9.       NASSCOM task force considering corporate cyberattacks disclosure: The technology industry in India is working on a comprehensive cybersecurity plan, which includes asking companies to share information about online breaches and the methods employed to deal with them to help the larger community take better decisions about investing resources in cyber-attacks. Most of the corporates do not want to disclose that they got hacked but at-least a disclosure of actions that companies have taken to protect themselves, in terms of staffing, in terms of funding, in terms of action will help fix similar issues from recurring elsewhere. A similar decision was taken in 2012 but it never saw the light of the day. Last week, NASSCOM also discussed the need for India to become self-reliant in cybersecurity technologies and the need to have more trained professionals in the country engaged in cybersecurity.
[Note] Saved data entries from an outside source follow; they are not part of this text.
/-- R49: BAD_VALUE stands for a list that is not valid. -/
theorem listCheck_iff (es : List (Byte × Byte)) :
    (es.length > Config.scanCapacity ∨ (!(es.all fun e => (scanEntryOf e).isSome)) = true) ↔ ¬ValidList es := by
  have entries : (es.all fun e => (scanEntryOf e).isSome) = true ↔ ∀ e ∈ es, IsEntry e := by
    simp [← scanEntryOf_isSome]
  rw [Bool.not_eq_true', ← Bool.not_eq_true, entries, ValidList, Classical.not_and_iff_not_or_not, Nat.not_le]
  rfl

/-- R49, R198: a well-formed payload is refused outside CONFIG and then for its values, and else taken. -/
theorem reqSetScanList_cases (es : List (Byte × Byte)) (s : State) (len : es.length ≤ 123) :
    (s.clu.mode ≠ .config → reqSetScanList (listPayload es) s = refuse .wrongMode s) ∧
    (s.clu.mode = .config → ¬ValidList es → reqSetScanList (listPayload es) s = refuse .badValue s) ∧
    (s.clu.mode = .config → ValidList es → reqSetScanList (listPayload es) s = accept (withScanList es s)) := by
  have count : (BitVec.ofNat 8 es.length).toNat = es.length := by rw [BitVec.toNat_ofNat]; omega
  simp only [listPayload, u8, List.singleton_append, reqSetScanList, count, parseScan_entries]
  refine ⟨fun mode => if_pos mode, fun mode bad => ?_, fun mode good => ?_⟩
  · rw [if_neg (not_not_intro mode), if_pos ((listCheck_iff es).mpr bad)]
  · rw [if_neg (not_not_intro mode), if_neg (mt (listCheck_iff es).mp (not_not_intro good))]; rfl

/-- R198: a request whose TAG is not 0 is answered with what its rule returns. -/
theorem takeRequest_answered (type tag : Byte) (payload : List Byte) (req : List Byte → State → State × Reply) (s : State)
    (h : tag ≠ 0) : takeRequest type tag payload req s =
      answered type tag (req payload (wake s)).2.result (req payload (wake s)).2.content (req payload (wake s)).1 := by
  simp only [takeRequest, event, if_neg h]; rfl

theorem exec_setScanList (tag : Byte) (payload : List Byte) (s t : State) (r : Result) (content : List Byte) (h : tag ≠ 0)
    (req : reqSetScanList payload (wake s) = (t, ⟨r, content⟩)) :
    exec (.setScanList tag payload) s = .next (answered 0x0E tag r content t) := by
  have run : exec (.setScanList tag payload) s = .next (takeRequest 0x0E tag payload reqSetScanList s) := rfl
  rw [run, takeRequest_answered _ _ _ _ _ h, req]

/-- R50, R52: the scan list is `s`'s and stands at its first entry; the report groups, the last duration and the bus are as
in `s`. -/
structure RestartsList (s t : State) : Prop where
  setList : t.scs.setList = s.scs.setList
  pos : t.scs.pos = 0
  lastDuration : t.scs.lastDuration = s.scs.lastDuration
  reports : t.scs.reports = s.scs.reports
  current : t.pbc.current = s.pbc.current

theorem beginRound_restarts (s : State) : RestartsList s (beginRound s) := by
  unfold beginRound
  split <;> exact ⟨rfl, rfl, rfl, rfl, rfl⟩

theorem paceRound_restarts (s : State) : RestartsList s (paceRound s) := by
  unfold paceRound
  dsimp only
  split
  · obtain ⟨list, pos, duration, reports, current⟩ :=
      beginRound_restarts { s with scs := { s.scs with pos := 0, round := .pacing } }
    exact ⟨list, pos, duration, reports, current⟩
  · exact ⟨rfl, rfl, rfl, rfl, rfl⟩

/-- R50: a new list takes effect from its first entry, whatever the SCS does. -/
theorem abandonRound_restarts (s : State) : RestartsList s (abandonRound s) := by
  unfold abandonRound
  cases s.scs.round with
  | stopped => exact paceRound_restarts s
  | starting | running | abandoned | pacing => exact ⟨rfl, rfl, rfl, rfl, rfl⟩

/-- R50: a round in progress is abandoned, its request left to end. -/
theorem abandonRound_inProgress (s : State) (h : s.scs.round = .running ∨ s.scs.round = .abandoned) :
    (abandonRound s).scs.round = .abandoned := by
  unfold abandonRound
  obtain h | h := h <;> rw [h]

/-- R50, R54: only a stopped SCS can start a round with the new list at once. -/
theorem abandonRound_notStopped (s : State) (h : s.scs.round ≠ .stopped) :
    (abandonRound s).scs.slow = s.scs.slow ∧ (abandonRound s).pbc = s.pbc := by
  unfold abandonRound
  cases r : s.scs.round with
  | stopped => exact absurd r h
  | starting | running | abandoned | pacing => exact ⟨rfl, rfl⟩

theorem withScanList_changesOnly (es : List (Byte × Byte)) (s : State) :
    ChangesOnly [.pbc, .scs] s (withScanList es s) := by
  simp [ChangesOnly, withScanList]

/-! ### The limits of the scan (R39, R52 to R54) -/

/-- R52: outside the wait for the next round its start is no event. -/
theorem startRound_notPacing (s : State) (h : s.scs.round ≠ .pacing) : startRound s = s := if_neg h

/-- R54: the empty list stops the SCS. -/
theorem startRound_empty (s : State) (h : s.scs.round = .pacing) (empty : effectiveList s = []) :
    startRound s = { s with
      clk := { s.clk with now := max s.clk.now (s.scs.roundStart + 250) }
      scs := { s.scs with roundList := [], pos := 0, round := .stopped, slow := false } } := by
  have list : effectiveList (elapseTo (s.scs.roundStart + 250) s) = [] := empty
  simp only [startRound, if_pos h, Config.pacingMs, beginRound, list]
  rfl

/-- R51, R52: the round starts at its 250 ms with the request of its first entry. -/
theorem startRound_list (s : State) (e : ScanEntry) (es : List ScanEntry) (h : s.scs.round = .pacing)
    (list : effectiveList s = e :: es) : startRound s =
      let now := max s.clk.now (s.scs.roundStart + 250)
      { s with
        clk := { s.clk with now := now }
        scs := { s.scs with
          roundList := e :: es, pos := 0, round := .running, roundStart := now, roundTick := s.clk.ticks }
        pbc := { s.pbc with scanReq := some ⟨e.bay, e.high, now⟩ } } := by
  have later : effectiveList (elapseTo (s.scs.roundStart + 250) s) = e :: es := list
  simp only [startRound, if_pos h, Config.pacingMs, beginRound, later]
  rfl

/-- R53: a round in progress at the second of its second ticks (log 22). -/
def LateRound (s : State) : Prop := s.scs.round = .running ∧ 2 ≤ s.clk.ticks - s.scs.roundTick

theorem slowRound_late (s : State) (h : LateRound s) : slowRound s = { s with scs := { s.scs with slow := true } } := by
  obtain ⟨running, late⟩ := h
  unfold slowRound
  rw [if_pos running]
  exact if_pos late

theorem slowRound_notLate (s : State) (h : ¬LateRound s) : slowRound s = s := by
  unfold slowRound
  split
  case isTrue running => exact if_neg fun late => h ⟨running, late⟩
  case isFalse => rfl

/-! ### The arbiter (R35, R39, R40) -/

/-- R39: a scan request waits that is older than 500 ms. -/
def Aged (s : State) : Prop := ∃ r ∈ s.pbc.scanReq, 500 < s.clk.now - r.made

/-- R38, R40: the first of the waiting class requests. -/
def firstRequest (s : State) : Option Request := s.pbc.class2.head?.or s.pbc.class3.head?

/-- R31, R35: the broadcast goes first, on a STUCK line too. -/
theorem arbitrate_broadcast (s : State) (idle : s.pbc.current = none) (h : s.pbc.broadcast = true) :
    arbitrate s = { s with pbc := { s.pbc with
      broadcast := false
      current := some ⟨.broadcast, none, .setOutputs ⟨false, false, .red⟩, false, false, .unseen, false⟩ } } := by
  unfold arbitrate
  simp [idle, h, allSafe]

theorem arbitrate_notNormal (s : State) (noBroadcast : s.pbc.broadcast = false) (h : s.pbc.line ≠ .normal) :
    arbitrate s = s := by
  cases line : s.pbc.line with
  | normal => exact absurd line h
  | stuck since next taken => exact arbitrate_stuck s since next taken line noBroadcast

/-- R40: the bus is idle on a normal line, and no broadcast waits. -/
structure BusFree (s : State) : Prop where
  idle : s.pbc.current = none
  noBroadcast : s.pbc.broadcast = false
  normal : s.pbc.line = .normal

theorem arbitrate_aged (s : State) (r : ScanReq) (free : BusFree s) (h : s.pbc.scanReq = some r)
    (old : 500 < s.clk.now - r.made) : arbitrate s = grantScan r s := by
  have isOld : promoted r s = true := decide_eq_true old
  simp [arbitrate, free.idle, free.noBroadcast, free.normal, h, isOld]

theorem arbitrate_notAged (s : State) (free : BusFree s) (h : ¬Aged s) : arbitrate s = grantByClass s := by
  simp only [arbitrate, free.idle, free.noBroadcast, free.normal]
  cases req : s.pbc.scanReq with
  | none => rfl
  | some r =>
    have young : promoted r s = false := decide_eq_false fun old => h ⟨r, req, old⟩
    simp [young]

theorem grantByClass_output (s : State) (e : OutEntry) (es : List OutEntry) (h : s.pbc.outQ = e :: es) :
    grantByClass s = { s with pbc := { s.pbc with
      outQ := es, current := some (transFor (.output e.marks) e.bay (.setOutputs s.pbc.images[e.bay]) s) } } := by
  simp [grantByClass, h]

/-- R38, R40: with no output write class 2 goes before class 3, each from its head. -/
theorem grantByClass_request (s : State) (r : Request) (noOutput : s.pbc.outQ = []) (h : firstRequest s = some r) :
    grantByClass s = { s with pbc := { s.pbc with
      class2 := s.pbc.class2.tail
      class3 := if s.pbc.class2 = [] then s.pbc.class3.tail else s.pbc.class3
      current := some (transFor r.who r.bay r.order s) } } := by
  unfold firstRequest at h
  cases two : s.pbc.class2 with
  | cons a q =>
    rw [two] at h; cases h
    simp [grantByClass, noOutput, two]
  | nil =>
    cases three : s.pbc.class3 with
    | cons a q =>
      rw [two, three] at h; cases h
      simp [grantByClass, noOutput, two, three]
    | nil => rw [two, three] at h; cases h

/-- R40: with no class request the scan request, if one waits, goes last. -/
theorem grantByClass_last (s : State) (noOutput : s.pbc.outQ = []) (h : firstRequest s = none) :
    grantByClass s = s.pbc.scanReq.elim s (grantScan · s) := by
  obtain ⟨two, three⟩ := Option.or_eq_none_iff.mp h
  rw [List.head?_eq_none_iff] at two three
  cases req : s.pbc.scanReq <;> simp [grantByClass, noOutput, two, three, req]

/-- R39, R40: the scan request is taken when it is older than 500 ms or when nothing else waits. -/
theorem arbitrate_scan (s : State) (r : ScanReq) (free : BusFree s) (h : s.pbc.scanReq = some r)
    (first : Aged s ∨ (s.pbc.outQ = [] ∧ firstRequest s = none)) : arbitrate s = grantScan r s := by
  by_cases aged : Aged s
  case pos =>
    obtain ⟨r', hr', old⟩ := aged
    have same : r = r' := Option.some.inj (h.symm.trans hr')
    exact arbitrate_aged s r free h (same ▸ old)
  case neg =>
    obtain ⟨noOutput, noRequest⟩ := first.resolve_left aged
    rw [arbitrate_notAged s free aged, grantByClass_last s noOutput noRequest, h, Option.elim_some]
10.   Comcast customers targeted in sophisticated malvertising scheme: Comcast ISP customers need to watch out for a new malvertising campaign specifically designed to install ransomware on their machines or hook them through fake tech support. The ad in question is for a review site called SatTvPro[.]com (now down), which appeared on comcast Xfinity's search page and quietly loads the Nuclear exploit kit. Daily Motion, Daily Mail and Yahoo are the other such recent victims. Some Comcast customers would see an additional phishing website designed to look like the Xfinity portal, warning their system may have been breached. The message reads: "Comcast's security plugin has detected some suspicious activity from your IP address. Some Spyware may have caused a security breach at your network location. Call Toll Free 1-866-319-7176 for technical assistance. In this tech support scam - if visitors end up calling the number - the scammers could persuade victims to hand over their account details.